EXERCISE BRIEF:
Among the entries below, one line contains "59 + 2 ^ 28 + 2 ^ 27 + 15 * 2 ^ 23 +" and another contains "[(0, 8, g.pc.toNat), (8, 4, m), (12, 4, if". Transcribe those two lines and every line between them, exactly.

Saved data entries
┏━━

-- ==== Sys2Proof/Machine/Save.lean ====
section
/-! DEFINITION. Pre-emption: the save area (R336 to R340), the saves at safe points and by force (R52 to R55), CSAVE and CREST (R321),
and the resumption of a saved task (R341, R342). -/

namespace Sys2Proof.Machine

open Sys2Proof

/-- Bytes of a record, each with its poison. -/
abbrev PBytes := List (Byte × Bool)

def cleanB (bs : List Byte) : PBytes := bs.map (fun b => (b, false))
def zeroB (n : Nat) : PBytes := List.replicate n (0, false)

/-- Pad to the 256-byte boundary on which the next record begins (R336). -/
def pad256 (bs : PBytes) : PBytes := bs ++ zeroB (alignUp 256 bs.length - bs.length)

/-- Bytes of storage with their poison. -/
def State.storage (s : State) (a n : Nat) : PBytes := (List.range n).map (fun k => (memGet s.mem (a + k), isPoisoned s.poison (a + k) 1))

/-! ### Thread-group records (R338) -/

/-- The blocks that a mask word marks live and that hold an allocated register (R53, R180). -/
def vBlocks (g : TG) (m : Nat) : List Nat := (List.range 8).filter (fun b => bitOf m (7 + b) && decide (32 * b < g.vregs))
def sBlocks (g : TG) (m : Nat) : List Nat := (List.range 8).filter (fun b => bitOf m (15 + b) && (decide (8 * b < g.uregs) || b == 7))
def hBlocks (m : Nat) : List Nat := (List.range 4).filter (fun b => bitOf m (23 + b))

/-- The word of a full save: every allocated block live, ALIVE and PLIVE set. -/
def fullMask (g : TG) : Nat :=
  59 + 2 ^ 28 + 2 ^ 27 + 15 * 2 ^ 23 +
  (List.range 8).foldl (fun n b => n + b2n (decide (32 * b < g.vregs)) (7 + b) + b2n (decide (8 * b < g.uregs) || b == 7) (15 + b)) 0

def vBytes (g : TG) (b : Nat) : PBytes :=
  let reg := fun (j : Nat) => if 32 * b + j < g.vregs then g.v.toList.getD (32 * b + j) (Vector.replicate 32 0) else Vector.replicate 32 0
  let poi := fun (j : Nat) => if 32 * b + j < g.vregs then g.vp.toList.getD (32 * b + j) 0 else 0
  cleanB ((List.range 32).flatMap (fun j => (reg j).toList.flatMap (fun w => bytesOf 4 w.toNat))) ++
  cleanB ((List.range 32).flatMap (fun j => bytesOf 4 (poi j).toNat))

/-- s62 and s63 are always allocated (R33). -/
def TG.hasS (g : TG) (n : Nat) : Bool := decide (n < g.uregs) || decide (62 ≤ n)

def sBytes (g : TG) (b : Nat) : PBytes :=
  cleanB ((List.range 8).flatMap (fun n => bytesOf 8 (if g.hasS (8 * b + n) then (g.s.toList.getD (8 * b + n) 0).toNat else 0))) ++
  cleanB (bytesOf 8 ((List.range 8).foldl (fun a n => a + b2n (g.hasS (8 * b + n) && g.sp.getLsbD (8 * b + n)) n) 0))

def bitsOf (l : List Nat) : Nat := l.foldl (fun a k => a + 2 ^ k) 0

def State.hBytes (s : State) (g : TG) (b : Nat) : PBytes :=
  (List.range 4).flatMap (fun n =>
    let d := g.rings.toList.getD (4 * b + n) 0
    match s.ring g.loc.core.cluster g.asid g.part d with
    | some r => if d = 0 then zeroB 96 else
      cleanB (layout 96 [(0, 8, d.toNat), (8, 2, r.w), (10, 2, r.c), (12, 2, r.r), (14, 2, r.f), (16, 32, bitsOf r.landed), (48, 32, bitsOf r.freed)])
    | none => zeroB 96)

/-- The wait that a record names, pending until its outcome is applied (R55); a thread group is saved parked, or after a group. -/
def TG.waitOf (g : TG) : Nat × W64 :=
  match g.status with
  | .parked k o => (k, o)
  | _ => (0, 0)

/-- The control part. -/
def controlPart (g : TG) (m : Nat) (runnable : Bool) : PBytes :=
  let p := bitOf m 28
  let pf := fun (i : Nat) => if p then (g.p.toList.getD i 0).toNat else 0
  let pq := fun (i : Nat) => if p then (g.pp.toList.getD i 0).toNat else 0
  let is := (List.range 7).map (· + 1)
  cleanB (layout 256 (
    [(0, 8, g.pc.toNat), (8, 4, m), (12, 4, if p then g.x.toNat else 0)] ++
    is.map (fun i => (12 + 4 * i, 4, pf i)) ++ is.map (fun i => (40 + 4 * i, 4, pq i)) ++
    [(72, 1, g.k.toNat / 2 * 2), (73, 1, g.kp.toNat / 2 * 2),
     (74, 1, b2n g.qpoison 0 + b2n g.barArrived 1 + b2n runnable 2 + b2n g.super 3), (75, 1, g.waitOf.1), (80, 8, g.waitOf.2.toNat),
     (88, 8, g.qctx.toNat), (96, 8, g.qbase.toNat), (104, 8, g.scopeId.toNat), (112, 8, g.trapBase.toNat), (120, 8, g.trapCause.toNat),
     (128, 8, g.trapPc.toNat), (136, 8, g.trapAddr.toNat), (144, 8, g.trapInfo.toNat), (152, 8, g.trapSave.toNat),
     (160, 8, g.launchx.toNat), (168, 2, g.cntSel.toNat), (170, 2, g.asid.toNat)]))

def State.tgRecord (s : State) (g : TG) (m : Nat) (runnable : Bool) : PBytes :=
  controlPart g m runnable ++ (vBlocks g m).flatMap (vBytes g) ++ (sBlocks g m).flatMap (sBytes g) ++ (hBlocks m).flatMap (s.hBytes g) ++
  s.storage g.lsBase (1024 * g.lsKib)

/-! ### The other records (R339) -/

/-- A tile in the MSAVE layout. -/
def tileRecord (t : Tile) (ctx : Option FmtCtx) : PBytes :=
  (List.range 16384).flatMap (fun n => (kget .zero t.elems n).xBytes.map (fun b => (b, t.pois.contains n))) ++
  (List.range 16384).flatMap (fun n => (bytesOf 4 (kget .zero t.elems n).ctl).map (fun b => (b, t.pois.contains n))) ++
  cleanB (bytesOf 32 t.status) ++ cleanB (ctxBytes ctx)

/-- The kind of a side-log record. -/
def StOp.logKind : StOp → Nat
  | .store | .read _ => 0
  | .atom m => m + 1
  | .nibLo => 14
  | .nibHi => 15

/-- The bytes that an entry puts into its line's record: an atomic's operands from its word on, as far as the line goes. -/
def StEnt.recordBytes (e : StEnt) : List (Nat × Byte) :=
  let at_ := min (e.va.toNat % 128) (128 - e.data.length)
  (e.data.zipIdx).map (fun b => (at_ + b.2, b.1))

/-- The bytes that an entry masks. -/
def StEnt.recordMask (e : StEnt) : List Nat := (List.range (min e.size e.data.length)).map (fun k => e.va.toNat % 128 + k)

/-- One record: entries of one line and one kind. Of lanes that store to one byte the highest stands (R230). A poisoned entry's bytes are
written poisoned. The operands of a compare-and-swap need more room than its word: each has a record of its own (log 24). -/
def logRecord (tgid : Nat) (es : List StEnt) : PBytes :=
  match es with
  | [] => []
  | e :: _ =>
    let mask := (es.flatMap StEnt.recordMask).foldl (fun m k => m ||| 2 ^ k) 0
    let bs : KMap Nat (Byte × Bool) := es.foldl (fun m x => x.recordBytes.foldl (fun m b => kset b.1 (b.2, x.poison) m) m) []
    cleanB (layout 32 [(0, 8, lineOf e.va.toNat), (8, 2, e.asid.toNat), (10, 1, e.op.logKind), (11, 1, tgid), (16, 16, mask)]) ++
      (List.range 128).map (fun k => kget (0, false) bs k)

/-- The entries of one group in layers: one record for each kind, and for each lane that names a word again. -/
def layersOf : Nat → List StEnt → List (List StEnt)
  | 0, _ => []
  | _, [] => []
  | k + 1, e :: r =>
    let alone := match e.op with
      | .atom m => m == 7 || m == 9
      | _ => false
    let take := if alone then [e] else (r.foldl (fun (acc : List StEnt) x =>
      if x.op == e.op && !(acc.any (fun y => y.va == x.va && (match x.op with | .store => false | _ => true))) then acc ++ [x] else acc) [e])
    take :: layersOf k ((e :: r).filter (fun x => !take.contains x))

/-- The records of a piece's side-log entries, in log order. -/
def logImages (s : State) (l : List StEnt) : List PBytes :=
  (groupLines l.length l).flatMap (fun g => (layersOf g.length g).map (fun es =>
    logRecord (((es.head?.bind (fun e => s.tgAt e.tg)).map (·.tgid)).getD 0) es))

/-- A stopped stream: descriptor, next row, token, handle, TGID. -/
def gatherRecord (s : State) (o : EngOp) : PBytes :=
  match o.kind with
  | .gather _ _ row _ _ =>
    cleanB (layout 32 [(0, 8, o.pktAddr.toNat), (8, 4, row), (12, 1, o.tok.getD 0), (13, 1, o.handles.headD 0),
      (14, 1, ((o.tg.bind s.tgAt).map (·.tgid)).getD 0)])
  | _ => []

/-! ### The area (R336, R337) -/

/-- Records laid one after another, each on its boundary: the bytes, and where each begins. -/
def layRecords : List PBytes → PBytes → List Nat → PBytes × List Nat
  | [], acc, offs => (acc, offs)
  | r :: rs, acc, offs => let a := pad256 acc; layRecords rs (a ++ r) (offs ++ [a.length])

/-- A thread group to be saved, its mask, and RUNNABLE. -/
abbrev SaveTg := TG × Nat × Bool

/-- Thread groups in the order of their TGIDs (R336). -/
def byTgid (gs : List SaveTg) : List SaveTg := (List.range 8).filterMap (fun k => gs.find? (fun x => x.1.tgid == k))

/-- A piece holds the tiles of its core (R252). -/
def State.holdsTiles (s : State) (t : Task) (gs : List SaveTg) : Bool :=
  match gs with
  | x :: _ => (s.core x.1.loc.core).mowner == t.handle && (s.core x.1.loc.core).mpiece == x.1.piece
  | [] => false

┗━━

ANSWER TO THIS PROBLEM:
  59 + 2 ^ 28 + 2 ^ 27 + 15 * 2 ^ 23 +
  (List.range 8).foldl (fun n b => n + b2n (decide (32 * b < g.vregs)) (7 + b) + b2n (decide (8 * b < g.uregs) || b == 7) (15 + b)) 0

def vBytes (g : TG) (b : Nat) : PBytes :=
  let reg := fun (j : Nat) => if 32 * b + j < g.vregs then g.v.toList.getD (32 * b + j) (Vector.replicate 32 0) else Vector.replicate 32 0
  let poi := fun (j : Nat) => if 32 * b + j < g.vregs then g.vp.toList.getD (32 * b + j) 0 else 0
  cleanB ((List.range 32).flatMap (fun j => (reg j).toList.flatMap (fun w => bytesOf 4 w.toNat))) ++
  cleanB ((List.range 32).flatMap (fun j => bytesOf 4 (poi j).toNat))

/-- s62 and s63 are always allocated (R33). -/
def TG.hasS (g : TG) (n : Nat) : Bool := decide (n < g.uregs) || decide (62 ≤ n)

def sBytes (g : TG) (b : Nat) : PBytes :=
  cleanB ((List.range 8).flatMap (fun n => bytesOf 8 (if g.hasS (8 * b + n) then (g.s.toList.getD (8 * b + n) 0).toNat else 0))) ++
  cleanB (bytesOf 8 ((List.range 8).foldl (fun a n => a + b2n (g.hasS (8 * b + n) && g.sp.getLsbD (8 * b + n)) n) 0))

def bitsOf (l : List Nat) : Nat := l.foldl (fun a k => a + 2 ^ k) 0

def State.hBytes (s : State) (g : TG) (b : Nat) : PBytes :=
  (List.range 4).flatMap (fun n =>
    let d := g.rings.toList.getD (4 * b + n) 0
    match s.ring g.loc.core.cluster g.asid g.part d with
    | some r => if d = 0 then zeroB 96 else
      cleanB (layout 96 [(0, 8, d.toNat), (8, 2, r.w), (10, 2, r.c), (12, 2, r.r), (14, 2, r.f), (16, 32, bitsOf r.landed), (48, 32, bitsOf r.freed)])
    | none => zeroB 96)

/-- The wait that a record names, pending until its outcome is applied (R55); a thread group is saved parked, or after a group. -/
def TG.waitOf (g : TG) : Nat × W64 :=
  match g.status with
  | .parked k o => (k, o)
  | _ => (0, 0)

/-- The control part. -/
def controlPart (g : TG) (m : Nat) (runnable : Bool) : PBytes :=
  let p := bitOf m 28
  let pf := fun (i : Nat) => if p then (g.p.toList.getD i 0).toNat else 0
  let pq := fun (i : Nat) => if p then (g.pp.toList.getD i 0).toNat else 0
  let is := (List.range 7).map (· + 1)
  cleanB (layout 256 (
    [(0, 8, g.pc.toNat), (8, 4, m), (12, 4, if p then g.x.toNat else 0)] ++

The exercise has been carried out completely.